Record extracts:
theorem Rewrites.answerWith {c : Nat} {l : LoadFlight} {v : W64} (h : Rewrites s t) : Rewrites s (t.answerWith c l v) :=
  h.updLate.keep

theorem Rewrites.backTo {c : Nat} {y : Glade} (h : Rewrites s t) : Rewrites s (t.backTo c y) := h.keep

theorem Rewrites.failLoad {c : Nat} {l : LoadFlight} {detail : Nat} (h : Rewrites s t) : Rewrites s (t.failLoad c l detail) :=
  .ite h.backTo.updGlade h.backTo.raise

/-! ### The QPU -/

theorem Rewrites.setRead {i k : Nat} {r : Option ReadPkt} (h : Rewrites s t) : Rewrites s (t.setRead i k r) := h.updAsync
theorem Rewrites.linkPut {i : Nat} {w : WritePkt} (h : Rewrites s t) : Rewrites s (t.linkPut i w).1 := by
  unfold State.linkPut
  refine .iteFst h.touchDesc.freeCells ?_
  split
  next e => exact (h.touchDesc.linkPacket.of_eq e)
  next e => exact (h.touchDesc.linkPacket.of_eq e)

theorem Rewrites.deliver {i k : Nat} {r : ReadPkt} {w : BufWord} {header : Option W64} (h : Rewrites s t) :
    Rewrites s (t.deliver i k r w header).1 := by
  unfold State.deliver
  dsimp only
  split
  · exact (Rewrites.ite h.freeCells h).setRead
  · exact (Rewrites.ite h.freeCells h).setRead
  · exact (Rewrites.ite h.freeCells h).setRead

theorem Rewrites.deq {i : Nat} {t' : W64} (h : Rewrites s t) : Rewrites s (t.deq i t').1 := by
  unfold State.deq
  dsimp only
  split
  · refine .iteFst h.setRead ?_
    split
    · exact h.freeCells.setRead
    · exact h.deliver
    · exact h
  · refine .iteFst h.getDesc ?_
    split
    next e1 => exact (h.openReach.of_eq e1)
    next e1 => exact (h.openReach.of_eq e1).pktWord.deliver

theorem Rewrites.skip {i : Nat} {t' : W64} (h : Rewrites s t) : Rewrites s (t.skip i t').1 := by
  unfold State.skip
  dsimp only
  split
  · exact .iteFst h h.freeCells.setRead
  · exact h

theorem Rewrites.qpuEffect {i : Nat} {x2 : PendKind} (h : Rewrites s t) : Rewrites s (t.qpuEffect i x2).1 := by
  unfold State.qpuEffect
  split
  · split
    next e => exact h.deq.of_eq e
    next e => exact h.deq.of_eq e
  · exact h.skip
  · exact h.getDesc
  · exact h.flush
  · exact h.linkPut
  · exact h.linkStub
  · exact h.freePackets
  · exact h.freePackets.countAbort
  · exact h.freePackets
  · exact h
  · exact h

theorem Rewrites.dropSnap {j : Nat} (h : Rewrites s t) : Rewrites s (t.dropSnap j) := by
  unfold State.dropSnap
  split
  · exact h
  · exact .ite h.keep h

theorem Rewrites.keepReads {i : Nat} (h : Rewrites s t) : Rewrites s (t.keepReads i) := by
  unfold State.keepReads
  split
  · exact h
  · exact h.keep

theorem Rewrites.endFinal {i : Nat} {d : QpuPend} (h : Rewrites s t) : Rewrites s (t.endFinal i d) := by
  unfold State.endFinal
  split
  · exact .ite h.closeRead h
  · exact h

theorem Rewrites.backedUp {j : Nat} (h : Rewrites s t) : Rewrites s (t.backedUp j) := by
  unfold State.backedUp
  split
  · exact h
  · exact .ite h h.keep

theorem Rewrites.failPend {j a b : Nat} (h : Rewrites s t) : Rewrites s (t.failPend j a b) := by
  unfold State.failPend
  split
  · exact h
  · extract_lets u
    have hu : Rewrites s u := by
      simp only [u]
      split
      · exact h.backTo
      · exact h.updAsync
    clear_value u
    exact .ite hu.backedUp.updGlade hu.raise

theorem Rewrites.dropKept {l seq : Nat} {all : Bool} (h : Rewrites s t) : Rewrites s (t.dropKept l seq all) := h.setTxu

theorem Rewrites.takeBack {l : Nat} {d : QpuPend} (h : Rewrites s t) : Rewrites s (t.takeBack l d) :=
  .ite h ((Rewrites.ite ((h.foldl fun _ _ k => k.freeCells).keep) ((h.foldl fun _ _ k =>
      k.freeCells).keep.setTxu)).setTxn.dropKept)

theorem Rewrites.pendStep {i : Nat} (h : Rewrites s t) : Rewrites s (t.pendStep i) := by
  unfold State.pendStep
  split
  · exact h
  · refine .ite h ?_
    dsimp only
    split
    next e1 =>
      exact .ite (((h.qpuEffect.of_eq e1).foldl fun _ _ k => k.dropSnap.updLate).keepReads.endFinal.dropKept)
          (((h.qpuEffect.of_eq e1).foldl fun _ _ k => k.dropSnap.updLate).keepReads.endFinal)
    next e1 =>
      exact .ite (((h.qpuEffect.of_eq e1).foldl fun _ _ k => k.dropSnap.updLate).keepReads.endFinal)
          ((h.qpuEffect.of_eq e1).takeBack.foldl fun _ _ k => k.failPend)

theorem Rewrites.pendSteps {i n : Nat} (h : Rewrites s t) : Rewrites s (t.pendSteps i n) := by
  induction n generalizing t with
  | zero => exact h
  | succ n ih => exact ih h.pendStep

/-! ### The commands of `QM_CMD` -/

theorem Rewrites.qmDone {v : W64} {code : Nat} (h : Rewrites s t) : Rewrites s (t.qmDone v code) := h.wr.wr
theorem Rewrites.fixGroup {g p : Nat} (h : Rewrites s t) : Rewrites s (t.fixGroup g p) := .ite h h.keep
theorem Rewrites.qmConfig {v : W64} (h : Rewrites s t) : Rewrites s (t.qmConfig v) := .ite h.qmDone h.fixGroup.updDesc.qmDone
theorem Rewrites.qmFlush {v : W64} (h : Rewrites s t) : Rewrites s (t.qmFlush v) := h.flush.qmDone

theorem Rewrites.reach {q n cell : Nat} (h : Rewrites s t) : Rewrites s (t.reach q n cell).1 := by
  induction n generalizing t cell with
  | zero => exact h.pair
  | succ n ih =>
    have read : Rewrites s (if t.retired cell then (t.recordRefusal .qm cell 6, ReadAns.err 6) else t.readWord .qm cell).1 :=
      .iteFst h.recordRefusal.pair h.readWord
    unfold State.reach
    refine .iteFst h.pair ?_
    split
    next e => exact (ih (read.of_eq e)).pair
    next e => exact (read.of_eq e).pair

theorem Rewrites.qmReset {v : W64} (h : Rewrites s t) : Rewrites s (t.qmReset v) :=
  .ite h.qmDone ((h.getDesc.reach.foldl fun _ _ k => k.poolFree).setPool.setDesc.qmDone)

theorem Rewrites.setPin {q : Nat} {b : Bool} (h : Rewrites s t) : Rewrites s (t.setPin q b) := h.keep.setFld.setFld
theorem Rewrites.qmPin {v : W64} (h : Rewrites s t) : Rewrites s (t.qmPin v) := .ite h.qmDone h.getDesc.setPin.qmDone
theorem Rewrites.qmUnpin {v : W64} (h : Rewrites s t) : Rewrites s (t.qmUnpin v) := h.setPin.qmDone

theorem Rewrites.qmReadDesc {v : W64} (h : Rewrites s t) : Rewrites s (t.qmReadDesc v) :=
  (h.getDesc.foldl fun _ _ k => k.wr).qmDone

Action item: Beginning with the line that contains "have read : Rewrites", write out every line through the end of the entries above, exactly.

Answer section:
    have read : Rewrites s (if t.retired cell then (t.recordRefusal .qm cell 6, ReadAns.err 6) else t.readWord .qm cell).1 :=
      .iteFst h.recordRefusal.pair h.readWord
    unfold State.reach
    refine .iteFst h.pair ?_
    split
    next e => exact (ih (read.of_eq e)).pair
    next e => exact (read.of_eq e).pair

theorem Rewrites.qmReset {v : W64} (h : Rewrites s t) : Rewrites s (t.qmReset v) :=
  .ite h.qmDone ((h.getDesc.reach.foldl fun _ _ k => k.poolFree).setPool.setDesc.qmDone)

theorem Rewrites.setPin {q : Nat} {b : Bool} (h : Rewrites s t) : Rewrites s (t.setPin q b) := h.keep.setFld.setFld
theorem Rewrites.qmPin {v : W64} (h : Rewrites s t) : Rewrites s (t.qmPin v) := .ite h.qmDone h.getDesc.setPin.qmDone
theorem Rewrites.qmUnpin {v : W64} (h : Rewrites s t) : Rewrites s (t.qmUnpin v) := h.setPin.qmDone

theorem Rewrites.qmReadDesc {v : W64} (h : Rewrites s t) : Rewrites s (t.qmReadDesc v) :=
  (h.getDesc.foldl fun _ _ k => k.wr).qmDone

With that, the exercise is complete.